BEGIN Input material

-- ==== Sys2Proof/Laws/Step.lean ====
section
/-! SUPPORT. What a fetch reads, everything a step can do, and when an instruction or a dispatch stops. -/

namespace Sys2Proof.Machine

/-! ## Fetch -/

/-- The three bytes at PC and after it. -/
def bytesAt (s : State) : List Byte := [s.busRead s.pc, s.busRead (s.pc + 1#16), s.busRead (s.pc + 2#16)]

/-- The decoder on three bytes (R102, R119). -/
theorem decode_three (b0 b1 b2 : Byte) :
    decode [b0, b1, b2] =
      if instrLength b0 = 1 then .ok (decodeParts b0 0#8 0#8, [b1, b2])
      else if instrLength b0 = 2 then .ok (decodeParts b0 b1 0#8, [b2])
      else .ok (decodeParts b0 b1 b2, []) := rfl

theorem fetchByte_ok {s : State} {a : Addr} {b : Byte} :
    fetchByte s a = .ok b ↔ s.irBlocked a = false ∧ b = s.busRead a := by
  cases h : s.irBlocked a
  · simp only [fetchByte, h, Bool.false_eq_true, if_false, Except.ok.injEq, true_and]
    exact eq_comm
  · simp [fetchByte, h]

theorem fetchByte_free {s : State} {a : Addr} (h : s.irBlocked a = false) :
    fetchByte s a = .ok (s.busRead a) := fetchByte_ok.mpr ⟨h, rfl⟩

/-- A fetch that succeeds reads the instruction its bytes decode to, none of them blocked. -/
theorem fetch_ok {s : State} {i : Instr} {len : Nat} (h : fetch s = .ok (i, len)) :
    ∃ rest, decode (bytesAt s) = .ok (i, rest) ∧ len = 3 - rest.length
      ∧ ∀ k, k < len → s.irBlocked (s.pc + BitVec.ofNat 16 k) = false := by
  unfold fetch at h
  split at h
  · cases h
  · rename_i b0 h0
    obtain ⟨f0, rfl⟩ := fetchByte_ok.mp h0
    have g0 : s.irBlocked (s.pc + BitVec.ofNat 16 0) = false := by simpa using f0
    simp only [bytesAt, decode_three]
    split at h
    · rename_i hl
      cases h
      refine ⟨_, by simp [hl]; rfl, rfl, ?_⟩
      intro k hk; obtain rfl : k = 0 := by omega
      exact g0
    · rename_i hl1
      split at h
      · cases h
      · rename_i b1 h1
        obtain ⟨f1, rfl⟩ := fetchByte_ok.mp h1
        split at h
        · rename_i hl
          cases h
          refine ⟨_, by simp [hl]; rfl, rfl, ?_⟩
          intro k hk
          rcases k with _ | _ | k
          · exact g0
          · exact f1
          · omega
        · rename_i hl2
          split at h
          · cases h
          · rename_i b2 h2
            obtain ⟨f2, rfl⟩ := fetchByte_ok.mp h2
            cases h
            refine ⟨_, by simp [hl1, hl2]; rfl, rfl, ?_⟩
            intro k hk
            rcases k with _ | _ | _ | k
            · exact g0
            · exact f1
            · exact f2
            · omega

/-- Where the bytes at PC decode and none of the instruction's own is blocked, the fetch succeeds. -/
theorem fetch_free {s : State} {i : Instr} {rest : List Byte} (h : decode (bytesAt s) = .ok (i, rest))
    (hf : ∀ k, k < 3 - rest.length → s.irBlocked (s.pc + BitVec.ofNat 16 k) = false) :
    fetch s = .ok (i, 3 - rest.length) := by
  simp only [bytesAt, decode_three] at h
  unfold fetch
  split at h
  · rename_i hl
    simp only [Except.ok.injEq, Prod.mk.injEq] at h
    obtain ⟨rfl, rfl⟩ := h
    have f0 := hf 0 (by simp)
    simp only [BitVec.add_zero] at f0
    simp [fetchByte_free f0, hl]
  · split at h
    · rename_i hl
      simp only [Except.ok.injEq, Prod.mk.injEq] at h
      obtain ⟨rfl, rfl⟩ := h
      have f0 := hf 0 (by simp)
      simp only [BitVec.add_zero] at f0
      simp [fetchByte_free f0, hl, fetchByte_free (hf 1 (by simp))]
    · rename_i hl1 hl2
      simp only [Except.ok.injEq, Prod.mk.injEq] at h
      obtain ⟨rfl, rfl⟩ := h
      have f0 := hf 0 (by simp)
      simp only [BitVec.add_zero] at f0
      simp [fetchByte_free f0, hl1, hl2, fetchByte_free (hf 1 (by simp)), fetchByte_free (hf 2 (by simp))]

/-- Where a byte of the instruction at PC is blocked, so is the fetch (R97). -/
theorem fetch_blocked {s : State} {k : Nat} (hk : k < instrLength (s.busRead s.pc))
    (hb : s.irBlocked (s.pc + BitVec.ofNat 16 k) = true) : fetch s = .error .huc1Ir := by
  have blocked : ∀ a, s.irBlocked a = true → fetchByte s a = .error .huc1Ir := fun a h => by simp [fetchByte, h]
  unfold fetch
  cases h0 : s.irBlocked s.pc with
  | true => rw [blocked _ h0]
  | false =>
    rw [fetchByte_free h0]
    have hk0 : k ≠ 0 := by rintro rfl; rw [show s.pc + BitVec.ofNat 16 0 = s.pc by simp, h0] at hb; cases hb
    have hl := instrLength_cases (s.busRead s.pc)
    simp only [if_neg (show ¬ instrLength (s.busRead s.pc) = 1 by omega)]
    cases h1 : s.irBlocked (s.pc + 1#16) with
    | true => rw [blocked _ h1]
    | false =>
      rw [fetchByte_free h1]
      have hk1 : k ≠ 1 := by rintro rfl; rw [h1] at hb; cases hb
      obtain rfl : k = 2 := by omega
      simp only [if_neg (show ¬ instrLength (s.busRead s.pc) = 2 by omega)]
      rw [blocked _ hb]

/-! ## The step -/

/-- Everything a step that answers a next state can have done (R230). -/
theorem step_cases {s t : State} (h : step s = .next t) :
    s.fault = none ∧
    ((∃ f, stepMode exec s = .fault f ∧ t = { s with fault := some f })
    ∨ ((s.mode = .locked ∨ s.mode = .stopped) ∧ t = s.tick 4)
    ∨ (s.mode = .halted ∧ t = stepHalted s)
    ∨ (s.mode = .running ∧ s.ime = true ∧ s.pend ≠ 0#8 ∧ dispatch s = .next t)
    ∨ (s.mode = .running ∧ ¬ (s.ime = true ∧ s.pend ≠ 0#8) ∧ ∃ i len u, fetch s = .ok (i, len)
        ∧ exec i (s.advance len) = .next u ∧ t = u.enableAfter s.imePending)) := by
  unfold step stepWith at h
  split at h
  · cases h
  · rename_i hf
    refine ⟨hf, ?_⟩
    unfold markFault at h
    split at h
    · rename_i f hm
      exact .inl ⟨f, hm, next_inj h⟩
    · rename_i u hm
      obtain rfl := next_inj h
      refine .inr ?_
      unfold stepMode at hm
      split at hm
      · rename_i hmode; exact .inl ⟨.inl hmode, next_inj hm⟩
      · rename_i hmode; exact .inl ⟨.inr hmode, next_inj hm⟩
      · rename_i hmode; exact .inr (.inl ⟨hmode, next_inj hm⟩)
      · rename_i hmode
        refine .inr (.inr ?_)
        unfold stepRunning at hm
        split at hm
        · rename_i hd; exact .inl ⟨hmode, hd.1, hd.2, hm⟩
        · rename_i hd
          refine .inr ⟨hmode, hd, ?_⟩
          unfold executeNext at hm
          split at hm
          · cases hm
          · rename_i i len hfetch
            unfold afterInstr at hm
            split at hm
            · rename_i u hx; exact ⟨i, len, u, hfetch, hx, next_inj hm⟩
            · cases hm
            · cases hm
    · cases h

/-- A step reaches its next state by core updates and byte stores, or marks a model fault. -/
theorem step_changes {s t : State} (h : step s = .next t) :
    (∃ f, t = { s with fault := some f }) ∨ Changes s t := by
  obtain ⟨_, ⟨f, _, rfl⟩ | ⟨_, rfl⟩ | ⟨_, rfl⟩ | ⟨_, _, _, hd⟩ | ⟨_, _, i, len, u, _, hx, rfl⟩⟩ := step_cases h
  · exact .inl ⟨f, rfl⟩
  · exact .inr (.core rfl rfl rfl rfl rfl (.inr rfl))
  · refine .inr ?_
    unfold stepHalted
    split <;> exact .core rfl rfl rfl rfl rfl (.inr rfl)
  · exact .inr (dispatch_changes hd)
  · refine .inr (.trans (.core (t := s.advance len) rfl rfl rfl rfl rfl (.inr rfl)) (.trans (exec_changes hx) ?_))
    exact .core (by simp) (by simp) (by simp) (by simp) (by simp) (.inr (by simp))

/-! ## No refusal -/

/-- A read refuses only if what follows does. -/
theorem readByte_ne_refused {s : State} {a : Addr} {k : Byte → Result} {r : Refusal}
    (hk : ∀ v, k v ≠ .refused r) : readByte s a k ≠ .refused r := by
  unfold readByte; split
  · simp
  · exact hk _

/-- A write refuses only if what follows does. -/
theorem writeByte_ne_refused {s : State} {a : Addr} {v : Byte} {k : State → Result} {r : Refusal}
    (hk : ∀ t, k t ≠ .refused r) : writeByte s a v k ≠ .refused r := by
  unfold writeByte; split
  · simp
  · exact hk _

theorem push_ne_refused {s : State} {w : Addr} {k : State → Result} {r : Refusal}
    (hk : ∀ t, k t ≠ .refused r) : push w s k ≠ .refused r := by
  unfold push
  apply writeByte_ne_refused; intro t
  apply writeByte_ne_refused; exact hk

theorem pop_ne_refused {s : State} {k : Addr → State → Result} {r : Refusal}
    (hk : ∀ w t, k w t ≠ .refused r) : pop s k ≠ .refused r := by
  unfold pop
  apply readByte_ne_refused; intro v
  apply readByte_ne_refused; intro w
  exact hk _ _

theorem modifyHl_ne_refused {s : State} {f : Byte → Byte} {k : Byte → State → Result} {r : Refusal}
    (hk : ∀ w t, k w t ≠ .refused r) : modifyHl s f k ≠ .refused r := by
  unfold modifyHl readHl writeHl
  apply readByte_ne_refused; intro v
  apply writeByte_ne_refused; intro t
  exact hk _ _

theorem runCb_ne_refused (f : CbForm) (s : State) (r : Refusal) : runCb f s ≠ .refused r := by
  cases f <;> simp only [runCb, rotReg, rotHl, bitReg, bitHl, resReg, resHl, setReg, setHl, readHl]
  case rotReg | bitReg | resReg | setReg => simp
  case rotHl | resHl | setHl => apply modifyHl_ne_refused; simp
  case bitHl => apply readByte_ne_refused; simp

/-- No instruction is refused. -/
theorem exec_ne_refused (i : Instr) (s : State) (r : Refusal) : exec i s ≠ .refused r := by
  rw [exec_form]
  cases i.form <;> simp only [execForm, ldHlReg, execLdAtHlN8, storeAHlStep, loadAHlStep, ldRegHl, loadA, storeA,
    aluHl, readHl, writeHl, execReti, interruptReturn, execLdAtN16Sp, writeWord, execIncAtHl, execDecAtHl, callTo,
    returnTo, pushPair, popPair, rst, execCallN16, execRet, jpCond, jrCond, callCond, retCond, execHalt]
  case ldRegHl | ldABc | ldADe | ldAAbs | ldAHigh | ldAHighC | ldAHlInc | ldAHlDec | aluHl =>
    apply readByte_ne_refused; simp
  case ldHlReg | ldHlImm | ldBcA | ldDeA | ldAbsA | ldHighA | ldHighCA | ldHlIncA | ldHlDecA =>
    apply writeByte_ne_refused; simp
  case ldAbsSp =>
    apply writeByte_ne_refused; intro t
    apply writeByte_ne_refused; simp
  case push | call | rst => apply push_ne_refused; simp
  case pop | ret | reti => apply pop_ne_refused; simp
  case incAtHl | decAtHl => apply modifyHl_ne_refused; simp
  case cb f => exact runCb_ne_refused f s r
  case jpCond | jrCond | halt => split <;> simp
  case callCond =>
    split
    · apply push_ne_refused; simp
    · simp
  case retCond =>
    split
    · apply pop_ne_refused; simp
    · simp
  all_goals simp [ldRegReg, ldRegImm, ldPairImm, execLdSpHl, execLdHlSpE8, aluReg, aluImm, incReg, decReg,
    execDaa, execCpl, execScf, execCcf, addHl, incPair, decPair, execAddSpE8, rotA, execJpN16, execJpHl,
    execJrE8, execNop, execStop, execDi, execEi, lockUp]

theorem dispatch_ne_refused (s : State) (r : Refusal) : dispatch s ≠ .refused r := by
  simp only [dispatch]; split
  · simp
  · apply push_ne_refused; simp

/-- A step from an unmarked state has a next state (R230, R236). -/
theorem step_total {s : State} (h : s.fault = none) : ∃ t, step s = .next t := by
  unfold step stepWith
  simp only [h, markFault]
  split
  · exact ⟨_, rfl⟩
  · exact ⟨_, rfl⟩
  · rename_i r hm
    exfalso
    unfold stepMode at hm
    split at hm <;> try simp at hm
    unfold stepRunning at hm
    split at hm
    · exact dispatch_ne_refused _ _ hm
    · unfold executeNext at hm
      split at hm
      · simp at hm
      · unfold afterInstr at hm
        split at hm <;> simp at hm
        rename_i hx
        exact exec_ne_refused _ _ _ hx

end Sys2Proof.Machine
end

END Input material

▶ Instructions for the task
Lines above holding "refuses": give their count, nothing more.

▶ Response box
2